Gromozeka shook his tentacles, flashing the sharks’ teeth of his enormous maw; all the archaeologists shouted, and the temporalist Petrov whispered to himself:

“You’re right about then ‘almost.’“

6

For five days all the archaeologists, temporalists, and space ship crews erected the time machine and the atomic batteries that would power it. Finally, in the middle of the empty field rose a structure as high as a three story house.

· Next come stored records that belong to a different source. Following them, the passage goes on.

-- ==== Sys2Proof/Machine/ControlCore.lean ====
section
/-! DEFINITION. Control cores as observers of device memory (R22, R290): their loads, stores, atomics and fences, translated and ordered as those of the compute
cores. -/

namespace Sys2Proof.Machine

/-- The key under which a control core's accesses are in flight, as a group's are under its own. -/
def ccoreKey (c : Nat) : Nat := 2 ^ 21 + c
/-- Its translating unit. -/
def ccoreUnit (c : Nat) : Nat := 3400 + c

def State.setCcore (s : State) (c : Nat) (x : Ccore) : State := { s with ccores := mset s.ccores c x }

def Op.accKind : Op → AccKind
  | .load _ => .load
  | .store _ => .store
  | _ => .atomic

/-- The access of a control core of a partition at a place of this package or a peer's. -/
def ccoreAccess (c p iid : Nat) (op : Op) (sc : Scope) (asid va len loc : Nat) (h : Home) (hd : Nat) (peer : Option Nat) : Access :=
  { iid := iid, gk := ccoreKey c, launch := 0, part := p, asid := asid, die := c / 8, core := 192 + c, lane := 0, op := op, scope := sc, rh := .df, loc := loc,
    len := len, va := va, cacheable := h = .cacheable && peer.isNone, crossing := crosses (c / 8) (192 + c) loc h hd, home := hd, word := 0, relied := none,
    claimed := false, peer := peer }

/-- What a load or atomic gives back is to come. -/
def ccoreLoad (c : Nat) : LoadI :=
  { gk := ccoreKey c, pid := 0, pc := 0, mask := 1, dst := .zero, words := 0, uni := false, nwb := true, latch := none, back := none, left := 1, upper := 0, got := [],
    poison := none }

/-- An access issued; one that has no translation, that a page refuses or that is misaligned is not performed: the control core's own exception is its business
(log 97, DESIGN CHOICE). -/
def State.ccoreIssue (s : State) (c p : Nat) (op : Op) (sc : Scope) (asid va len : Nat) : State :=
  match s.place (ccoreUnit c) p asid true op.accKind va with
  | (x, s) =>
    let (iid, s) := s.fresh
    let (id, s) := s.fresh
    let s' := if op.isStore then s else { s with loads := mset s.loads iid (ccoreLoad c) }
    if len = 0 || va % len != 0 then s
    else
      match x with
      | .at loc h hd => { s' with accesses := mset s'.accesses id (ccoreAccess c p iid op sc asid va len loc h hd none) }
      | .peer pkg frame ofs =>
        if sc = .sys then
          { s' with
            peers := mset s'.peers id
              { gk := ccoreKey c, pid := 0, job := none, pkg := pkg, acc := ccoreAccess c p iid op sc asid va len (frame * 65536 + ofs) .cacheable 2 (some pkg),
                since := s.dieCycle (c / 8), fail := none } }
        else s
      | _ => s

/-- The accesses of a control core that are not yet performed. -/
def State.ccoreOpen (s : State) (c : Nat) : List Nat :=
  mkeys s.accesses (fun _ a => a.gk == ccoreKey c) ++ mkeys s.peers (fun _ o => o.job.isNone && o.gk == ccoreKey c)

/-- What a control core does next in program order: a fence waits for its earlier accesses, at its scope (R194); its control space is `State.controlsOn`'s. -/
def State.ccoreRun (c p : Nat) : Nat → State → State
  | 0, s => s
  | fuel + 1, s =>
    let x := mgetD s.ccores c { ops := [], vals := [] }
    match x.ops with
    | [] => s
    | .fence sc :: l =>
      if (s.awaited sc (s.ccoreOpen c)).isEmpty then State.ccoreRun c p fuel ((s.rely (s.ccoreOpen c)).setCcore c { x with ops := l }) else s
    | .control _ _ :: _ => s
    | .access op sc asid va len :: l => State.ccoreRun c p fuel ((s.setCcore c { x with ops := l }).ccoreIssue c p op sc asid va len)

/-- Every control core of a partition goes on. -/
def State.ccoresOn (s : State) : State :=
  (mkeys s.ccores (fun _ x => !x.ops.isEmpty)).foldl (fun s c =>
    match s.partOfRegion (c / 4) with
    | some p => State.ccoreRun c p (mgetD s.ccores c { ops := [], vals := [] }).ops.length s
    | none => s) s

/-- An operation comes to a live control core (R22, R458). -/
def State.ccoreTake (s : State) (c : Nat) (x : CcOp) : State :=
  if c < 16 && !s.pkg.ccoresDown.contains c && (s.partOfRegion (c / 4)).isSome then
    let y := mgetD s.ccores c { ops := [], vals := [] }
    s.setCcore c { y with ops := y.ops ++ [x] }
  else s

end Sys2Proof.Machine
end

The Time Cabinet occupied only the very center of this enormous construction; the rest of it was given over to control instruments, computers, back-up computers and back-ups for the back- ups, and vast amounts of recording instruments: tapes, paper read-outs, holographic crystals.

All the work on the excavation came to a halt. Who in their right mind would root about in the dirt if there was the possibility to see these artifacts and their creators in reality?

“Well, that,” Petrov said on the morning of the sixth day, “is that. Everything is in place. There is room for just one individual in the temporal transposition chamber, and, since this model of the machine has never been fully tested before, I’ll be the first to use it.”

“Certainly not!” Richard said, waving long, skinny arms. “We’ve been arguing this for the last four days; I’m the one who has to go first.”

“Why?” Alice asked.

She was smeared with graphine and covered all over in dust. She hadn’t had a chance to wash or do her hair all day she had been so busy. The technicians needed help, and she had been running all over the excavation with Purr, who had discovered he was utterly unable to refuse Alice anything now that she had saved him from certain death.

“Because if anything happens to me, there are a hundred graduate students at the Institute who can take my place, Alice.” Richard said. “But if anything happens to Doctor Petrov, there is no one in the Galaxy who can take his place. It’s simply approaching the matter reasonably; how can we guarantee that absolutely nothing will happen with our machine?”

“There are other things more important.” Petrov said. “Discipline, and I am the one who bears the responsibility for both the machine and for you, Richard.”

“I for one would like to go back into the past myself,” Gromozeka said, “but there is no way I could fit into the time machine.”

“Perfectly understandable.” Alice said. “I’d go too.”

Everyone laughed, and no one seemed able to take her seriously. Alice felt her ears burning and almost spoke back up to them when Petrov and Richard went on trying to convince each other who should be first, but before she could Gromozeka carefully pulled Alice to one side with a tentacle and whispered:

“Listen, my child; I did not invite you hear for purely innocent reasons. I think that you still may very well find yourself on a trip to the past. Not now, not the first, but later. And then, what will fall to you will be the most important and complicated part of our work. It is far too early to speak of that. But I swear to you by all the wonders of space itself that at the decisive moment the two of us are going to have something very interesting to do.”